With all Covid restrictions set to be lifted on 19th July, the Backbench wanted to explore what this might mean for society – in terms of the economy, public health and in terms of the wider political ramifications of this decision. Read on for some of our editorial team’s opinions on the ending of all lockdown measures. All views expressed in this article are those of the individual editors and do not necessarily reflect Backbench’s stance. 

Violet Daniels

The government has stressed that we need to learn to live with this virus to try and return to life as normal. There are very few people who would disagree with this. However, letting cases spiral out of control as the government is currently doing will disrupt our ability to return to normal life. Those in hospitality, students and teachers in schools and NHS staff are self-isolating in their thousands which is causing widespread disruption. Keeping the virus under control using facemasks in indoor settings and maintaining the social distancing requirement until 100% of the adult population has received both doses of the vaccine would slow down this spread and allow us to live with it.

But the government is doing the opposite and placing the onus on personal responsibility. We now have a return to the ‘herd immunity’ policy we saw back in early March 2020. Despite many people being vaccinated, this could still harm the most vulnerable and result in more deaths. As someone who works in hospitality, I feel I have a duty to protect others around me, so I will continue to wear a mask for as long as it’s needed, and cases are far lower than they are currently. 

Maheen Behrana

As Covid case numbers rise rapidly, the ending of all lockdown measures on 19th July seems counterintuitive to me. While Boris Johnson may like to claim that the link between Covid-19 infection and death has been broken, it has, according to the scientists, only been ‘weakened’. We know that double vaccinated people infected with the Delta variant have died. While media coverage seems to exult in the fact that none of these people have been under 50, it is heartless for us to treat the deaths of older and ill people as if they don’t matter, and for us not to recognise that more and more elderly and ill people will die once again as the infection spreads.

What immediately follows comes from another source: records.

-- ==== Sys2Proof/Word.lean ====
section
/-! DEFINITION. The word types: the 32-bit number space of odometers and board positions (spec section 5.2,
R17), and the byte of a link frame (R162). -/

namespace Sys2Proof

/-- A 32-bit odometer value or board position, which wraps modulo 2^32 (section 5.2). -/
abbrev Word := BitVec 32

/-- One byte of a link frame (R162). -/
abbrev Byte := BitVec 8

end Sys2Proof
end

Don’t get me wrong, I hated lockdown. As a fairly social person, the isolation was was very trying. But I can live with these remaining restrictions for longer – especially as hope is on the horizon. As more young people get their first and second jabs, transmission of the virus should hopefully reduce, and with it the potential for dangerous new variants to develop. If we can keep a lid on the infection rate for just another month, the possibility that the r rate will reduce significantly because of vaccination is very real. 

I understand that the restrictions remaining will be a blow for the hospitality and entertainment sectors, but if we dispense with the restrictions now, the numbers of people who will have to self-isolate due to rising infection rates (many of them working in hospitality jobs with high numbers of physical contacts) will continue dealing blows to individual businesses. 

Yes, we have been doing a lot of waiting over the past year and a half. But sometimes, you just need to wait a little longer. 

Lilian Fawcett

The 19th July has been hailed as ‘freedom day’ or, more recently, the ‘terminus date’ for finally ending nearly a year and a half of covid restrictions.

But the language around the lifting of nearly all remaining restrictions is hard to reconcile with the numbers of people currently getting infected. As a 20-something living in London, I can’t help noticing the sheer numbers of my friends catching the virus.

The fact that just over half of 18 to 24-year-olds would support a delay to the 19th July ‘terminus’ suggests I’m not the only one feeling a little shaken by how many of my peers are getting ill.

It goes without saying that the vaccine is doing an incredible job of keeping death rates and hospitalisations much lower than in previous waves.

But I wonder if most young adults would really mind wearing a mask on public transport, opening a few windows, and not going back to clubs for the time being, if it meant fewer of their friends and family are stuck inside for 10 days feeling awful.

That being said, the government has now confirmed that the lifting of restrictions will go ahead next Monday. The question remains whether young Brits have developed a new sense of ‘normal’ that will extend far beyond 19th July.